Hover over the column menu icon , then hover over Change into and select the change you want to make.
Data Prep generates a copy of the original column that reflects the changes, for example:
Click Save at the top to accept the changes.
Change values in multiple columns¶
If you need to perform a change values across your entire dataset or a specific set of columns, you use the advanced Change into pane. Here are some examples where the advanced function is useful:
- The dataset has both "incorporated" and "Inc" everywhere. You want to standardize the entire dataset to have only the "Inc" value.
- The dataset has "incorporated" everywhere, and for the most part that's accurate. But you need to change the value to "Inc" for some specific columns in the dataset.
- You've pulled two datasets into your Project—one has "NA" and the other uses blanks to represent non-applicable values. You want to change all of the "NA" values into blanks.
To find and replace across multiple columns:
Hover over any column's menu icon and click find + replace.
Click the column name that appears in the Find + Replace pane.
In the advanced Find + Replace pane that displays, click the check box next to each column that you want to include in the find and replace operation.
The rest of the steps for find and replace across multiple columns are the same as the steps for find and replace for a single column. See Find and replace.
Changing values by Name or Criteria¶
In the advanced Find + Replace pane, you can select multiple columns by either Name or Criteria.
Change values by Name:¶
Finding and replacing by Name applies the replace operation only to the specific columns you select.
To select columns by Name:
- Click the check box adjacent to the column(s) that you want to select.

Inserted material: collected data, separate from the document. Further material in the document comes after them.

-- ==== Sys2Proof/Assembly.lean ====
section
/-!
DEFINITION. The assembly lines of 30_encoding.md R76 and the pseudo-commands of R77, as data, and which of them an
assembler accepts. They are the host's notation and no part of the hardware.
-/

namespace Sys2Proof

/-- One line of a program. A `DEC` line lists its frame bytes, byte 0 first; `read` and `idle` are host notation and
no commands (R76); `trimClr`, `calStep` and `calRun` are pseudo-commands (R77). A reserved opcode has no syntax. -/
inductive AsmLine where
  | nop
  | dec8 (bytes : List Nat)
  | dec16 (bytes : List Nat)
  | dec24 (bytes : List Nat)
  | calStart
  | calTick
  | sampleWr (x y z : Int)
  | trimWr (x y z : Int)
  | acc1gWr (v : Int)
  | idle
  | read (addr : Nat)
  | trimClr
  | calStep (x y z : Int)
  | calRun (x y z : Int)
deriving DecidableEq, Repr

/-- "each in [-32768, 32767]" (R76). -/
def isS16 (i : Int) : Bool := decide (-32768 ≤ i) && decide (i ≤ 32767)

/-- "v in [0, 65535]" (R76). -/
def isU16 (i : Int) : Bool := decide (0 ≤ i) && decide (i ≤ 65535)

/-- Bytes, and no more of them than the variant reads (R76, 20_memory.md R52). -/
def areBytes (most : Nat) (bs : List Nat) : Bool := decide (bs.length ≤ most) && bs.all (· < 256)

/-- "An assembler refuses an operand outside its range and refuses a DEC line with more bytes than its variant reads"
(R76). A read address has six bits (R54). -/
def AsmLine.wf : AsmLine → Bool
  | .nop => true
  | .dec8 bs => areBytes 12 bs
  | .dec16 bs => areBytes 23 bs
  | .dec24 bs => areBytes 34 bs
  | .calStart => true
  | .calTick => true
  | .sampleWr x y z => isS16 x && isS16 y && isS16 z
  | .trimWr x y z => isS16 x && isS16 y && isS16 z
  | .acc1gWr v => isU16 v
  | .idle => true
  | .read a => decide (a < 64)
  | .trimClr => true
  | .calStep x y z => isS16 x && isS16 y && isS16 z
  | .calRun x y z => isS16 x && isS16 y && isS16 z

end Sys2Proof
end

- Click the top-most check box to select all columns.
- Use the Columns and Types filters at the top of the panel to quickly filter down to the columns you want to select for the operation.
- Use the search function to locate a column by name.
Change values by Criteria:¶
Finding and replacing by Criteria applies the replace operation to any column that meets the criteria you specify.
For example, if you have String type columns in your dataset and you specify the replace operation for String type columns, then all existing columns of this type in your dataset—and any new String type columns that are introduced to the dataset prior to this Step—will be dynamically replaced.
To select columns based on criteria:
- Optionally specify the data type of the column—Boolean, DateTime, Number or String.
- Optionally specify the pattern for the column name—contains, starts with, equals or ends with.
Notice the header message updates to indicate the number of columns you have selected based on that criteria. You may later notice the number of selected columns increases or decreases if new data is brought into an earlier Step that introduces or removes columns that meet your criteria.
If you switch between the Name and Criteria options before saving the replace operation, Data Prep retains your selections and provides a Restore last selection link that returns you to your initial selection method.
Example: Change into Numeric¶
This column operation converts all numbers stored as text strings into numeric values. By doing this, mathematical operations can be performed on values in this column when, as numbers stored as text, these actions would otherwise be considered invalid.
Numbers stored as strings appear left-aligned within a cell and in black text; numbers stored as numeric values are right-aligned and appear in green.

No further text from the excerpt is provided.